Friar's point is that NVIDIA owns the half of the workload that ends when training ends, while purpose-built silicon owns the half that compounds with every query.
Balance Sheet Is Where the Leverage Sits
OpenAI is a private company, and every figure Friar cites about it is her own and has not been independently verified. That said, the number she volunteered is the point.
Sarah Friar said OpenAI raised $122 billion in the first quarter of this year, describing the balance as "cold, hard cash sitting there."
Cash of that magnitude removes the two levers a supplier normally uses to hold pricing: urgency and dependency. A buyer without a funding cliff will wait a quarter for better terms.
She added that "An IPO is just a milestone in the journey. I'm going to keep reiterating that." No listing deadline forces OpenAI to lock in supply at any price it can get.
Five Sessions Have Already Sorted the Three Names
Trailing five sessions tell three different stories. NVIDIA is down 5.9%, AMD (NASDAQ:AMD) is off 0.3%, and Broadcom (NASDAQ:AVGO) has dropped 7.95%. A single week is a small sample.
Broadcom fell hardest because its custom-accelerator revenue is the most concentrated by customer. Q3 AI semiconductor revenue reached $16.7 billion, up 221% year over year, and any pause in one lab's ramp lands directly on the forward guide.
NVIDIA's decline matters more because it follows a quarter in which revenue reached $96.22 billion, up 105.8% year over year, with a guide of $108 billion for the current quarter. Pricing power inside that growth is now the question.
AMD held roughly flat as its Instinct roadmap and gigawatt-scale deals with Anthropic and Meta get validated one contract at a time.
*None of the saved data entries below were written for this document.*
-- ==== Sys2Proof/Laws/PerInstr.lean ====
section
/-! SUPPORT. One lemma per constructor of Instr: the word of a well-formed instruction fits in 32 bits (R42, R44); an event has none. -/

namespace Sys2Proof.Laws.WordFits

/-- The word of the instruction, where it has one, fits in 32 bits. -/
def Statement (i : Instr) : Prop := ∀ w, i.wf = true → encode i = some w → w < 2 ^ 32

theorem fits1 {a u : Nat} (h : fits a u = true) : u < 2 ^ a := of_decide_eq_true h

theorem fits2 {a b u v : Nat} (h : (fits a u && fits b v) = true) : u < 2 ^ a ∧ v < 2 ^ b := by
  simpa [fits] using h

theorem fits3 {a b c u v x : Nat} (h : (fits a u && fits b v && fits c x) = true) : u < 2 ^ a ∧ v < 2 ^ b ∧ x < 2 ^ c := by
  simpa [fits, and_assoc] using h

theorem fits4 {a b c d u v x y : Nat} (h : (fits a u && fits b v && fits c x && fits d y) = true) :
    u < 2 ^ a ∧ v < 2 ^ b ∧ x < 2 ^ c ∧ y < 2 ^ d := by
  simpa [fits, and_assoc] using h

theorem fits5 {a b c d e u v x y z : Nat} (h : (fits a u && fits b v && fits c x && fits d y && fits e z) = true) :
    u < 2 ^ a ∧ v < 2 ^ b ∧ x < 2 ^ c ∧ y < 2 ^ d ∧ z < 2 ^ e := by
  simpa [fits, and_assoc] using h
Bull and Bear Case for NVDA Stock
The bull case rests on the platform argument the NVIDIA chief executive made on the most recent earnings call. NVIDIA is the only architecture that runs every frontier model in every cloud; its opportunity per gigawatt has expanded from roughly $18 billion with Hopper to $40 billion with Vera Rubin, and demand exceeds supply through at least fiscal 2028. On those inputs, a forward earnings multiple of 24x is defensible, and the underlying figures are laid out in the most recent 8-K.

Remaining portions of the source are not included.